- _Problem to solve_: Give the count of lines in the entries that include "world", and write nothing besides it.

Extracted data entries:
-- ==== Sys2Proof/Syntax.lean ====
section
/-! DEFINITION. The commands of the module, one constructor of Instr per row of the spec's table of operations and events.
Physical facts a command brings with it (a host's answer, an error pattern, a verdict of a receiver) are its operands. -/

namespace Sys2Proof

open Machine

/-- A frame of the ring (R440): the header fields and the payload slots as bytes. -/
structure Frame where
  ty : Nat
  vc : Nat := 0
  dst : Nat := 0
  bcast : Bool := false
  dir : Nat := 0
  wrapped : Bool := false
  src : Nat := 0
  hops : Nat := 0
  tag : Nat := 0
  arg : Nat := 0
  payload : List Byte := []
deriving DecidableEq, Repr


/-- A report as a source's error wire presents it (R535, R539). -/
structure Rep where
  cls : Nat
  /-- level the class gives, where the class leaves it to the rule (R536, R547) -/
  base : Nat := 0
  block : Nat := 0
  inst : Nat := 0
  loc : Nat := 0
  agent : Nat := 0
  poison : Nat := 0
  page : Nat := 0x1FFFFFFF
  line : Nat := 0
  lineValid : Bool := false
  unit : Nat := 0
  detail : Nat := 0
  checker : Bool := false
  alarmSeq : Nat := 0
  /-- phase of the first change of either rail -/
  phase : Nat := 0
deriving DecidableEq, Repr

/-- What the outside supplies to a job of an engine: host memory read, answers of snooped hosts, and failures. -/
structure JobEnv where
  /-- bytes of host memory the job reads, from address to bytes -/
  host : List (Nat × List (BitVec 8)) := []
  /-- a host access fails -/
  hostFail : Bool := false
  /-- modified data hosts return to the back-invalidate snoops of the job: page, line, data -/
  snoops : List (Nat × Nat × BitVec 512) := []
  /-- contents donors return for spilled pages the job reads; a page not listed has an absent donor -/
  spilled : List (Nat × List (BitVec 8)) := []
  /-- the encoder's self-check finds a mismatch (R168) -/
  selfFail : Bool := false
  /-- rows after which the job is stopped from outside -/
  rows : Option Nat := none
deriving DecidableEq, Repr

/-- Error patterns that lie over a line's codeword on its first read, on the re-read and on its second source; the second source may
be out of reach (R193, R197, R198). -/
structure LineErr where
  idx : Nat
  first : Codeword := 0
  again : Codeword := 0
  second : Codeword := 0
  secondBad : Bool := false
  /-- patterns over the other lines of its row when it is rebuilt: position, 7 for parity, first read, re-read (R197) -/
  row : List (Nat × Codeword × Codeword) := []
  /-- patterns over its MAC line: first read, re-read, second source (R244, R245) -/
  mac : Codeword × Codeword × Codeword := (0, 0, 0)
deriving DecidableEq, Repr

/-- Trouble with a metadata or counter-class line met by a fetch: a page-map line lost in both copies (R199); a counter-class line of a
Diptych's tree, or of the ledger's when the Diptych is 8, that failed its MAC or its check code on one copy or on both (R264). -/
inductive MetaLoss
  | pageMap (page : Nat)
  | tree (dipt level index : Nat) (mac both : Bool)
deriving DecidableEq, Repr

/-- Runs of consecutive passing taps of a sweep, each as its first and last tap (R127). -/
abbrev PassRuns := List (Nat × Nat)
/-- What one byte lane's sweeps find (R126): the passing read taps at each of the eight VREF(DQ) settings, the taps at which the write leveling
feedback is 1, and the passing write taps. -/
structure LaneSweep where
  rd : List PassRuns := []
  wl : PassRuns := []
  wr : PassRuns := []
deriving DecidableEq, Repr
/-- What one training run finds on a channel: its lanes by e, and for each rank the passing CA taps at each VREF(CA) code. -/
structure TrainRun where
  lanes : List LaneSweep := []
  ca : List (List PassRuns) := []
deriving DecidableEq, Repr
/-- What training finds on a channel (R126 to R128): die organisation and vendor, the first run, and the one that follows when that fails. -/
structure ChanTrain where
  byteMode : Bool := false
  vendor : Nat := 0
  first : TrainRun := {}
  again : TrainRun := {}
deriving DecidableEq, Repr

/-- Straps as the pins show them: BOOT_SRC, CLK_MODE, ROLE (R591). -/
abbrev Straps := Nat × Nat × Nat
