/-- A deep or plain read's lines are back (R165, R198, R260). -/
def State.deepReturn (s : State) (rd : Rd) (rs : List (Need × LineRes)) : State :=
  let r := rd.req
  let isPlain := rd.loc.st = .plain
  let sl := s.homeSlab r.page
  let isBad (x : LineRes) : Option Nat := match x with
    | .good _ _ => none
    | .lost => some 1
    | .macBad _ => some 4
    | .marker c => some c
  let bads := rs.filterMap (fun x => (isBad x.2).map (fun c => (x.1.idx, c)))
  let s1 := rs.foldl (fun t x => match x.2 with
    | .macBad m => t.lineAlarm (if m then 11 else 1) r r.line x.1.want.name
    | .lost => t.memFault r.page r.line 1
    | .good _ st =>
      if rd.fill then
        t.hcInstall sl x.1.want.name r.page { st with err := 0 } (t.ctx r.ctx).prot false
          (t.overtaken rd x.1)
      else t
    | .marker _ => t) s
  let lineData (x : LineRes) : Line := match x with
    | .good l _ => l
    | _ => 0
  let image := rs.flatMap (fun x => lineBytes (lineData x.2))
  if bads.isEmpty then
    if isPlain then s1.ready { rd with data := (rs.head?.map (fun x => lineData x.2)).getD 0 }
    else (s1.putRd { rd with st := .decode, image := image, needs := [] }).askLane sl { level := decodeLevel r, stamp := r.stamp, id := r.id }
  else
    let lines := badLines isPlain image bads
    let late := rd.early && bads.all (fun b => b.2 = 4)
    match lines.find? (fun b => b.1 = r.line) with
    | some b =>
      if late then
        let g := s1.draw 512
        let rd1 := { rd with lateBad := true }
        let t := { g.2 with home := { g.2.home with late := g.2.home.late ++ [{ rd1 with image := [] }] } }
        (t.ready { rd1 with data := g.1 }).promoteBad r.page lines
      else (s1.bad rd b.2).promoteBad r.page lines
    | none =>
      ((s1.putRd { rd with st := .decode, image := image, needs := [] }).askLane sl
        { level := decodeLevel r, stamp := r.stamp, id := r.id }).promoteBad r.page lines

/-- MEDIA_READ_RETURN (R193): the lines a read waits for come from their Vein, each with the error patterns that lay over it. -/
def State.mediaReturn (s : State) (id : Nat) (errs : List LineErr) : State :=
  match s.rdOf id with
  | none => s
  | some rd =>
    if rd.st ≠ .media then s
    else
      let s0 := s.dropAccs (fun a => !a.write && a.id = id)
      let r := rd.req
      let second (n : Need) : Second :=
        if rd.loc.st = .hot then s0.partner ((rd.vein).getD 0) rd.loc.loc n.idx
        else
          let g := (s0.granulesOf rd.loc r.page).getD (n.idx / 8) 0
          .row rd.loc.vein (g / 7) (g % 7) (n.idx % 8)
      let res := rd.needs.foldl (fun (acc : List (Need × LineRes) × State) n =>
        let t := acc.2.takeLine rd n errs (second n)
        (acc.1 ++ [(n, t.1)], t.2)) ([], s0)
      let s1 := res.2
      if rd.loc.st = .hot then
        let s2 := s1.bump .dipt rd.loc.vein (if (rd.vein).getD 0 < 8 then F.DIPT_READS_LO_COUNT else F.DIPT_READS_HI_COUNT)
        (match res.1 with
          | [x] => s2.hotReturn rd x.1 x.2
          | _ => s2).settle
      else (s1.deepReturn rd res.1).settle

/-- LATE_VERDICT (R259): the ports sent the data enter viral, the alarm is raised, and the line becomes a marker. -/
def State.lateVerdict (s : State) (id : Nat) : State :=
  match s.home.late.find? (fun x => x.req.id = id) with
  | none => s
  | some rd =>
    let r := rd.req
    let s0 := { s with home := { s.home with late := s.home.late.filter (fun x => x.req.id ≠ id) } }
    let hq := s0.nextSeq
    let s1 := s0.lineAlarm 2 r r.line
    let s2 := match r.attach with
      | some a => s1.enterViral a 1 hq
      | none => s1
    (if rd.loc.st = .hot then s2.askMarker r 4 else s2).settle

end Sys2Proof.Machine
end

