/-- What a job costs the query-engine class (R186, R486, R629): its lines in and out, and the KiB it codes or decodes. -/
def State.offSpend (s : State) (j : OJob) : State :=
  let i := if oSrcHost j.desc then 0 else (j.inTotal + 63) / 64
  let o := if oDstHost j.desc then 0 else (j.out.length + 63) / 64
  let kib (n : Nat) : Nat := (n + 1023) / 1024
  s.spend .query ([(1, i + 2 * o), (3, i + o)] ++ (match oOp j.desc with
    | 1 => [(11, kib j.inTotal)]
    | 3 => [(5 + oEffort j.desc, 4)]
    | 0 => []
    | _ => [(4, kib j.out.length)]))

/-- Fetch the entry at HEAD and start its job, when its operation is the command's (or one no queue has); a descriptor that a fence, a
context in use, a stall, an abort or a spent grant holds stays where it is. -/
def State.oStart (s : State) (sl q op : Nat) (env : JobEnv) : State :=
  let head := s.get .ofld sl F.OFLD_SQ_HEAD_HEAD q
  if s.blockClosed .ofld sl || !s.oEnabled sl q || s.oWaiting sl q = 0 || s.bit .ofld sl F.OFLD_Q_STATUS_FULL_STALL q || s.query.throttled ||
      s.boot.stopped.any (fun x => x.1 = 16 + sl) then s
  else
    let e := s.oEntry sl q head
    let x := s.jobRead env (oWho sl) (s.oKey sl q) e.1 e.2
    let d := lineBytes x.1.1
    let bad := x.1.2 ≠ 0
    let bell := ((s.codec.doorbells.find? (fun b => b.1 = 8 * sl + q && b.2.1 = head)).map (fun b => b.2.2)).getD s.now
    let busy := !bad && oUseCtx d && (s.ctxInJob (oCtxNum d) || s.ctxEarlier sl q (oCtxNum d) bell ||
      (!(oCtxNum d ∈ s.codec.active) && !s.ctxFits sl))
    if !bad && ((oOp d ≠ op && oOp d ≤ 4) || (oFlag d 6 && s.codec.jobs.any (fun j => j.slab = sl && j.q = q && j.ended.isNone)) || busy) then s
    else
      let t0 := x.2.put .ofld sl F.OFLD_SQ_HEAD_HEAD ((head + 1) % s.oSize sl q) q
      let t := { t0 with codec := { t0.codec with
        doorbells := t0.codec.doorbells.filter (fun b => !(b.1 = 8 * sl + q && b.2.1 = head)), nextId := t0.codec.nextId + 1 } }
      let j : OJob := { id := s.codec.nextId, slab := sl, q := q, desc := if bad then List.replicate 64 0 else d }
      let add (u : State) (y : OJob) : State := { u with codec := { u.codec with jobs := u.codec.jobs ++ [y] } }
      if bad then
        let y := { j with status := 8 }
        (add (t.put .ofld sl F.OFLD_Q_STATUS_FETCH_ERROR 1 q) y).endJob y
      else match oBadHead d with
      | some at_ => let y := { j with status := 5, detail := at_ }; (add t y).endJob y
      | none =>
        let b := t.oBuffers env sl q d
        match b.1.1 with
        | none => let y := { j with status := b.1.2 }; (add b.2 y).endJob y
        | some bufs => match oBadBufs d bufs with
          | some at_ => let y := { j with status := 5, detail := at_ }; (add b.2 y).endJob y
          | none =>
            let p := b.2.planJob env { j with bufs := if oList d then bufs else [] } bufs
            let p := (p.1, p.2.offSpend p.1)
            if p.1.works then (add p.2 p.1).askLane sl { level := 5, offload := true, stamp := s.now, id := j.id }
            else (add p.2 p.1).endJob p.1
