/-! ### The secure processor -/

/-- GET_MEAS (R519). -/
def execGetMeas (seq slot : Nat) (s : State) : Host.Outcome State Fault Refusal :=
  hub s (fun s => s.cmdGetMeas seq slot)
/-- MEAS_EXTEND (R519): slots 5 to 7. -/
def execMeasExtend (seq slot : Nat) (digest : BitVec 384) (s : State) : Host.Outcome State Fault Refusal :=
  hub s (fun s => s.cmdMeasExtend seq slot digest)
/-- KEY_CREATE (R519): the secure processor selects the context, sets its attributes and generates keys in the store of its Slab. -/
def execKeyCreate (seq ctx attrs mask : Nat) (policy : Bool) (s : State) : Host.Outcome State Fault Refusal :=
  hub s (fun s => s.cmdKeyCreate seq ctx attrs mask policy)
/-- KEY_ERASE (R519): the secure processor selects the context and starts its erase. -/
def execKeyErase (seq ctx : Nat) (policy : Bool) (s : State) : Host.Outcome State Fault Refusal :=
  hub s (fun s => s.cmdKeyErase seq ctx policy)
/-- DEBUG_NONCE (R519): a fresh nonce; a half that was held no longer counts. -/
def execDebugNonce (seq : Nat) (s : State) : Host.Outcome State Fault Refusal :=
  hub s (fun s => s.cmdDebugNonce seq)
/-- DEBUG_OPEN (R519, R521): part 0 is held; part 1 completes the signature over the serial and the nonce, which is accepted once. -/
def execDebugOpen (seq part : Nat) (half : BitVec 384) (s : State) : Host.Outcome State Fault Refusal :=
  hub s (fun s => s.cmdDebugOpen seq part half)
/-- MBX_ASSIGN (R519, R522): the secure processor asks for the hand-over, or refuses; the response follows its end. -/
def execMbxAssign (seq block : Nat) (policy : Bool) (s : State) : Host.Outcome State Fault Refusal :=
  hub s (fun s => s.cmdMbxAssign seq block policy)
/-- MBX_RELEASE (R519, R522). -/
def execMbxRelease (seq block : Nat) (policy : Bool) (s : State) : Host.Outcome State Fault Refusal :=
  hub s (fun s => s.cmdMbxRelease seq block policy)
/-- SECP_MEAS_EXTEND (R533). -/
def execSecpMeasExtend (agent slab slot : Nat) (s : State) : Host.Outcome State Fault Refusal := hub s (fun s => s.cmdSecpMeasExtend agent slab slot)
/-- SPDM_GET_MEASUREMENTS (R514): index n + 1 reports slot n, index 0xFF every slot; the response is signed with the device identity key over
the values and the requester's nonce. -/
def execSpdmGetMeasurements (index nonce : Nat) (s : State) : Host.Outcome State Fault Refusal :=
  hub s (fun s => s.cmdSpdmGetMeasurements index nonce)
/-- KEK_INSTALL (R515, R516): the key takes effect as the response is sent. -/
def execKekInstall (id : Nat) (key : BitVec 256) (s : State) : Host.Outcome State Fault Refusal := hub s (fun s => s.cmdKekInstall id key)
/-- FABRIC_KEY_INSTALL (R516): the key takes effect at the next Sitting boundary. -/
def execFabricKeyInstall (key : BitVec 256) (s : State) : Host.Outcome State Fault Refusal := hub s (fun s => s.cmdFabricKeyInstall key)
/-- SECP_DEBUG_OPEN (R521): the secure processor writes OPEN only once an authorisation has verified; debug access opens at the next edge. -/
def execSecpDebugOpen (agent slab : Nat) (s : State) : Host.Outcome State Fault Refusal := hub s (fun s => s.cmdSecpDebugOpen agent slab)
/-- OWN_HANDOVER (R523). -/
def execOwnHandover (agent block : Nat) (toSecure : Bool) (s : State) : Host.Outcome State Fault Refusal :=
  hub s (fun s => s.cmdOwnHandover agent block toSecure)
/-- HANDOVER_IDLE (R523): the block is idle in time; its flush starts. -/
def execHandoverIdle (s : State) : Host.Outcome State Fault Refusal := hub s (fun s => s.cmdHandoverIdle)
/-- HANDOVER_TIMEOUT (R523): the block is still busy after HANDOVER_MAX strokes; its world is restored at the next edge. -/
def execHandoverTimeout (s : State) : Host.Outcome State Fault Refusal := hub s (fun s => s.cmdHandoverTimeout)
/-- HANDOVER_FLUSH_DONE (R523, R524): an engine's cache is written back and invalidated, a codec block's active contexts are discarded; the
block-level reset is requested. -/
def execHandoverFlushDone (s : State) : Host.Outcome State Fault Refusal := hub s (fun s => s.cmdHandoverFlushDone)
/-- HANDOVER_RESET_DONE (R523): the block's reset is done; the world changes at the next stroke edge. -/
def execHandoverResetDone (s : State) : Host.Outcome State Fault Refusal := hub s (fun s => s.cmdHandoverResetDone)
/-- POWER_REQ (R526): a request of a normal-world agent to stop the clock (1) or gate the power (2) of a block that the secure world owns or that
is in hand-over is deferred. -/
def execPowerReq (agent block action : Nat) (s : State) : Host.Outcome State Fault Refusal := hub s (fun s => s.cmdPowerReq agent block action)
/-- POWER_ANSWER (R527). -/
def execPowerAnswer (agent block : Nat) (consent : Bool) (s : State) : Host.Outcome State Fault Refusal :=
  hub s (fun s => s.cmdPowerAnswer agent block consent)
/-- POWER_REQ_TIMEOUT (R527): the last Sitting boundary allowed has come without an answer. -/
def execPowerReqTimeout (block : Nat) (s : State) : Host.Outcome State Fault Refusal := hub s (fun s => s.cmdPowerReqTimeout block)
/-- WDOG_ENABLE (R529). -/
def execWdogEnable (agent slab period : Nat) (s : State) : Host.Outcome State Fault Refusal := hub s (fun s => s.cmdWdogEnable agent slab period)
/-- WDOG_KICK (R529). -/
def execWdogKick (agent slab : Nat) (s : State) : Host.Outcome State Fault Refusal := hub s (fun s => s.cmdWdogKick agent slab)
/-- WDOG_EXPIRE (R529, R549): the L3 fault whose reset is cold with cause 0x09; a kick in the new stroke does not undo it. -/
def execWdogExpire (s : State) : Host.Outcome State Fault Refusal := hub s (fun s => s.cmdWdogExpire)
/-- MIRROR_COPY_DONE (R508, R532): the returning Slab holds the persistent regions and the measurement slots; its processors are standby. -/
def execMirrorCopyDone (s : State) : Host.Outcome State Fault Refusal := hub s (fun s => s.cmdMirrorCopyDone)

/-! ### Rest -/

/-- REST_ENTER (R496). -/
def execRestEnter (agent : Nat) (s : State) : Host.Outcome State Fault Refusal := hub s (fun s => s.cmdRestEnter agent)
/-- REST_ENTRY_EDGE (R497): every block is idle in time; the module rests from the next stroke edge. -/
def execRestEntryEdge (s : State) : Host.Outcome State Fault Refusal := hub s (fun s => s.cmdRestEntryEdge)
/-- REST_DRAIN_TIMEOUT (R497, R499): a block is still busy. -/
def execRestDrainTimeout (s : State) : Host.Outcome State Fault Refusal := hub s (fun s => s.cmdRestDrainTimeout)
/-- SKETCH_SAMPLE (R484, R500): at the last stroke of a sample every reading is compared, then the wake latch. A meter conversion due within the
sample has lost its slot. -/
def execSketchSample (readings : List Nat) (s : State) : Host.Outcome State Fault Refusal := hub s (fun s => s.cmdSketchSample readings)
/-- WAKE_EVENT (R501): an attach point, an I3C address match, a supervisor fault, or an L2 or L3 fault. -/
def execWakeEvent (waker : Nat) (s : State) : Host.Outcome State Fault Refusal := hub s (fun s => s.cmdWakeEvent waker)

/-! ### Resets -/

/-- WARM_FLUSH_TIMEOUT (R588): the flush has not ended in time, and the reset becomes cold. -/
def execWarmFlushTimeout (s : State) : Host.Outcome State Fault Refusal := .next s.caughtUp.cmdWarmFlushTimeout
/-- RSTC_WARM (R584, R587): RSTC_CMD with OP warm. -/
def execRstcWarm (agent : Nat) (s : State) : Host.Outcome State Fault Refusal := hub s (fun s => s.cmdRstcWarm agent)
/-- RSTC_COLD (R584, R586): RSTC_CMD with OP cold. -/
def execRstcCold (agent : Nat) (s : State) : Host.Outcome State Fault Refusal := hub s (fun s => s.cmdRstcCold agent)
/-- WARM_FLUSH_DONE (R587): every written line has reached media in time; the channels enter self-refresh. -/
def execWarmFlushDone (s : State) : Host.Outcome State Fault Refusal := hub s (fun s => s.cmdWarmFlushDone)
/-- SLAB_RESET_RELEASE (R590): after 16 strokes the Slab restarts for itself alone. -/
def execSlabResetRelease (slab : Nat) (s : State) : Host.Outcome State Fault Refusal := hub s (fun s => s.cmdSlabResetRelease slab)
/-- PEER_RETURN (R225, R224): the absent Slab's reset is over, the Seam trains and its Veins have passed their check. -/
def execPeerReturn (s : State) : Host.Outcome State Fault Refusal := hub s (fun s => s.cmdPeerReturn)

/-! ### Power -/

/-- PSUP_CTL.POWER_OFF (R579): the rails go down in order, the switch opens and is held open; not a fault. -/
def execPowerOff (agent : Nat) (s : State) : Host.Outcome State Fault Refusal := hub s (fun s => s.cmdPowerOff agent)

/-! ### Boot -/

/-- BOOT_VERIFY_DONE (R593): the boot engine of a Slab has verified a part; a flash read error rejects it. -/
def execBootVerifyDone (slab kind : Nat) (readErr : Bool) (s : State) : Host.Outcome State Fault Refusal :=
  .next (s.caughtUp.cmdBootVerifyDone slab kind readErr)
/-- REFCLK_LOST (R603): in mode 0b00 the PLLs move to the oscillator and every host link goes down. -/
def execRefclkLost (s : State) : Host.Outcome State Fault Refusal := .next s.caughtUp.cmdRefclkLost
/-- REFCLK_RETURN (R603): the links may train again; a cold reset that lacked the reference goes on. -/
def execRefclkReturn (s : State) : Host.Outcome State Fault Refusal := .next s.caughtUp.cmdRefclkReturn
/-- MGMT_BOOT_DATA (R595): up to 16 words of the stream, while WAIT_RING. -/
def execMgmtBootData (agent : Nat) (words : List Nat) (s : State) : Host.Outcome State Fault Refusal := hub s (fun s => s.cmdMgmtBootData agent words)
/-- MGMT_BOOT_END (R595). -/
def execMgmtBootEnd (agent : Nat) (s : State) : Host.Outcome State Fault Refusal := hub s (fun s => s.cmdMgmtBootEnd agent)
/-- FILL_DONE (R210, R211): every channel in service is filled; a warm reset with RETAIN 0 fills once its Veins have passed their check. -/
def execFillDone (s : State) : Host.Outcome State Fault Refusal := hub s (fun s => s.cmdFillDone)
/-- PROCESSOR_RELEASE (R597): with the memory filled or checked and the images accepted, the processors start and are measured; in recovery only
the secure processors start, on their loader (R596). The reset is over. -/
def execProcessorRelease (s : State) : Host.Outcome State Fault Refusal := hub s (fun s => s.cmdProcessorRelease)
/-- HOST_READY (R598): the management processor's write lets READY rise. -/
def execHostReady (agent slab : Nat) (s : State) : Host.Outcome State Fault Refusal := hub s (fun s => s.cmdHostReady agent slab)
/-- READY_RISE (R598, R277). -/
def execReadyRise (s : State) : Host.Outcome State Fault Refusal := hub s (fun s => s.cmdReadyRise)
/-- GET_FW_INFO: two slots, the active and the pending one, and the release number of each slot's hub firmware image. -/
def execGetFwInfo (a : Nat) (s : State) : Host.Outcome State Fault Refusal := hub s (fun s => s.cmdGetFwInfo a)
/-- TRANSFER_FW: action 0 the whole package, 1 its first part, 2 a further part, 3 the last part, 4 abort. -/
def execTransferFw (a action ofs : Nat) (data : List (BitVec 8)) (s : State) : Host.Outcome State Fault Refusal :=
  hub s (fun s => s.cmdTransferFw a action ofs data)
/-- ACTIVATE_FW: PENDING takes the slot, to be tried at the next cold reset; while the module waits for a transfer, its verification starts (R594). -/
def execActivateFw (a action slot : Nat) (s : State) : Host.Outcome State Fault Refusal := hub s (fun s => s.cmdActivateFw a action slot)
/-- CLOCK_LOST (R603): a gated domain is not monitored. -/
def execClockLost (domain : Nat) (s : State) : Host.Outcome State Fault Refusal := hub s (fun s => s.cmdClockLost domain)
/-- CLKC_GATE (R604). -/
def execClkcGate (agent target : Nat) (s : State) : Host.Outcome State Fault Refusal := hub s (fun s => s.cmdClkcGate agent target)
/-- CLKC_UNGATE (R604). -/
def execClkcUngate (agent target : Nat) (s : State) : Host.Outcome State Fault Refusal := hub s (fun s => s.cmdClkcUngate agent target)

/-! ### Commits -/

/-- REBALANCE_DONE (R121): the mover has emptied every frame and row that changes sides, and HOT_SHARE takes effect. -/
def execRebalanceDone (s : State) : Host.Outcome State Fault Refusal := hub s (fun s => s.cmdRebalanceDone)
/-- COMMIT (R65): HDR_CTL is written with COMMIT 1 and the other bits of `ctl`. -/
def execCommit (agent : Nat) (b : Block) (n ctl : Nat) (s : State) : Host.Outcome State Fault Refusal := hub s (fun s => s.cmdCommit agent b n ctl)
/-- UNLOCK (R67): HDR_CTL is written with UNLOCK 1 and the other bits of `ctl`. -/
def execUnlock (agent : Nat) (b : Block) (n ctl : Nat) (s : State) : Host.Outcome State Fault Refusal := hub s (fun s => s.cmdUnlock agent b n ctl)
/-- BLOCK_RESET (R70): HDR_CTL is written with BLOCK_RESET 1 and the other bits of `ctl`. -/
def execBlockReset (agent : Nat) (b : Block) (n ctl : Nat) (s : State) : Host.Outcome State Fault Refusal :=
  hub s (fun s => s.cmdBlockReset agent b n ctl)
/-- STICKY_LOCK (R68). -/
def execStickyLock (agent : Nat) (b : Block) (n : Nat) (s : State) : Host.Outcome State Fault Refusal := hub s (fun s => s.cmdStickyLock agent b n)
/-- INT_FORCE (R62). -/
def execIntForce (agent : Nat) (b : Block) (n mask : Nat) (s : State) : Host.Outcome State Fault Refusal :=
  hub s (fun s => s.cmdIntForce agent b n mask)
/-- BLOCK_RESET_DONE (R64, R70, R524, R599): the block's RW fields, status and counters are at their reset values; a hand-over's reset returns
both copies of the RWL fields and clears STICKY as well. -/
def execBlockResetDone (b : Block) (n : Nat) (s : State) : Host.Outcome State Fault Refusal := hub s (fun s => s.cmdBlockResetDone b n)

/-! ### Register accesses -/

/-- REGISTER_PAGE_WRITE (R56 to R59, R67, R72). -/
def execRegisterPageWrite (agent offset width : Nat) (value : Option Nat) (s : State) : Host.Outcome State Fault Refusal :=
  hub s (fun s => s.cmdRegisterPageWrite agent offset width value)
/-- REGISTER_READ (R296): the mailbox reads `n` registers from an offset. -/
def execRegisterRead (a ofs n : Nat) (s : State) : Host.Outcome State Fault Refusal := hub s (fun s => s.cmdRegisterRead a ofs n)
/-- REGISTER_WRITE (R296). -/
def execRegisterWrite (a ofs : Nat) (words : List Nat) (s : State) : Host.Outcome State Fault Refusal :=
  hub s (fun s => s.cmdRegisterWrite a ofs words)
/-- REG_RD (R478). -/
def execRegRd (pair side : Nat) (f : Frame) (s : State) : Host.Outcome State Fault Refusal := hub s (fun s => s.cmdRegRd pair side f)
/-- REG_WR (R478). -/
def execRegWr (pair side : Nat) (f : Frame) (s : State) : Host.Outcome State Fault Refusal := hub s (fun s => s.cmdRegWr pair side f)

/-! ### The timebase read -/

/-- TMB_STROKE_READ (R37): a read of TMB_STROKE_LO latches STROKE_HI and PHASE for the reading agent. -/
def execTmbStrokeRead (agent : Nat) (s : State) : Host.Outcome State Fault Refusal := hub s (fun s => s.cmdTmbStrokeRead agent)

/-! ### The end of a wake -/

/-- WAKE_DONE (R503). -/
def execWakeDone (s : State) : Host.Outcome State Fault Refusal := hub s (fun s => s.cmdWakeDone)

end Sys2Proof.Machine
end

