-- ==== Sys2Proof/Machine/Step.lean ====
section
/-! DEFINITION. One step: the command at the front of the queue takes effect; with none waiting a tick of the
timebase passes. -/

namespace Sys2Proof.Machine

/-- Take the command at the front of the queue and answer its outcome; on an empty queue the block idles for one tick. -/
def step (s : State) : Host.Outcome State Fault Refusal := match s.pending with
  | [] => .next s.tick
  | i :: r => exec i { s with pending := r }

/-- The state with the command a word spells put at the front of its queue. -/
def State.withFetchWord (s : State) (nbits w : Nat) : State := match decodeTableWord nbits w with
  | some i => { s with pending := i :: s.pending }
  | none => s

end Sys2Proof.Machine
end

- _Solved problem_: 3